Java APIs and models for common library standards
GNU Lesser General Public License v3.0
0 stars 2 forks source link

Support for ALTO 3 and ALTO 4 #61

Open datazuul opened 6 months ago

datazuul commented 6 months ago

Currently Alto 2.1 is supported from libmeta-alto.

Provide support for Alto 3: https://www.loc.gov/standards/alto/v3/alto.xsd and Alto 4: https://www.loc.gov/standards/alto/v4/alto.xsd

rsteph-de commented 1 month ago

Alto v 4.4 is now part of the development branch and we've provided first Junit test. @datazuul - Can you test this "in production"?

I tend to skip v3.0 because it is more or less compatible to v4.4 and v4.0 was released in January 2018 (6 years ago).

I plan a new release this week, because I am going to present the libraries as a poster on OR 2024.

datazuul commented 2 weeks ago

At least I was able to test it successfully.

I was able to read TextLine-contents to create a plaintext-representation of alto.xml.
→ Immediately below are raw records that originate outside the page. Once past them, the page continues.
-- ==== Sys2Proof/Laws/Params.lean ====
section
/-!
SUPPORT. The values of the fixed parameters (00_scope.md R5), for arithmetic.
-/

namespace Sys2Proof

@[simp] theorem Param.nKeys_eq : Param.nKeys = 240 := rfl
@[simp] theorem Param.nCh_eq : Param.nCh = 2 := rfl
@[simp] theorem Param.keysPerCh_eq : Param.keysPerCh = 120 := rfl
@[simp] theorem Param.rawLen_eq : Param.rawLen = 30 := rfl
@[simp] theorem Param.frameLen_eq : Param.frameLen = 36 := rfl
@[simp] theorem Param.ctrPos_eq : Param.ctrPos = 34 := rfl
@[simp] theorem Param.ctrMod_eq : Param.ctrMod = 128 := rfl
@[simp] theorem Param.sumPos_eq : Param.sumPos = 35 := rfl
@[simp] theorem Param.group_eq : Param.group = 5 := rfl
@[simp] theorem Param.fill_eq : Param.fill = 3 := rfl
@[simp] theorem Param.offset0_eq : Param.offset0 = 7 := rfl
@[simp] theorem Param.verLen_eq : Param.verLen = 6 := rfl
@[simp] theorem Param.unitReps_eq : Param.unitReps = 6 := rfl
@[simp] theorem Param.nCal_eq : Param.nCal = 3 := rfl
@[simp] theorem Param.shortLen_eq : Param.shortLen = 3 := rfl
@[simp] theorem Param.ctrBits_eq : Param.ctrBits = 7 := rfl
@[simp] theorem Param.packedLen_eq : Param.packedLen = 33 := rfl
@[simp] theorem Param.dataBytes_eq : Param.dataBytes = 24 := rfl
@[simp] theorem Param.firstOffset_eq : Param.firstOffset = 8 := rfl
@[simp] theorem Param.lastOffset_eq : Param.lastOffset = 196 := rfl
@[simp] theorem Param.fillerMask_eq : Param.fillerMask = 0xE0 := rfl

/-- The channels are as many as `N_CH` says, each with its half of the keys. -/
theorem channels_eq_nCh : ∃ cs : List Channel, cs.Nodup ∧ (∀ c, c ∈ cs) ∧ cs.length = Param.nCh ∧
    cs.length * Param.keysPerCh = Param.nKeys :=
  ⟨[.R, .L], by decide, fun c => by cases c <;> decide, rfl, rfl⟩

/-- The counter runs 0..127. -/
theorem counter_lt (n : Counter) : n.toNat < 128 := n.isLt

/-- The counter wraps modulo 128. -/
theorem counter_toNat_add (n m : Counter) : (n + m).toNat = (n.toNat + m.toNat) % 128 := BitVec.toNat_add n m

/-- The successor of a counter value. -/
theorem counter_toNat_succ (n : Counter) : (n + 1).toNat = (n.toNat + 1) % 128 := counter_toNat_add n 1

/-- The counter byte of a frame holds the counter's value. -/
theorem counter_toNat_setWidth (n : Counter) : (n.setWidth 8).toNat = n.toNat := by
  rw [BitVec.toNat_setWidth]
  exact Nat.mod_eq_of_lt (Nat.lt_trans (counter_lt n) (by decide))

/-- The widths of the word types, in numerals. -/
theorem word_types : Keys = BitVec 240 ∧ RawFrame = Vector Byte 30 ∧ Packed = Vector Byte 33 ∧ Counter = BitVec 7 :=
  ⟨rfl, rfl, rfl, rfl⟩

end Sys2Proof
end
A method with unmarshalling an xml without checking namespace would be great... something like:

boolean namespaceAware = false;
Alto4XMLProcessor.getInstance().unmarshal(altoXmlPath, namespaceAware);

Using feature of DocumentBuilderFactory:

JAXBContext jc = JAXBContext.newInstance( "com.acme.foo" );
Unmarshaller u = jc.createUnmarshaller();

DocumentBuilderFactory dbf = DocumentBuilderFactory.newInstance();
dbf.setNamespaceAware(true);
DocumentBuilder db = dbf.newDocumentBuilder();
Document doc = db.parse(new File( "nosferatu.xml"));

Object o = u.unmarshal( doc );

Not sure if this is possible?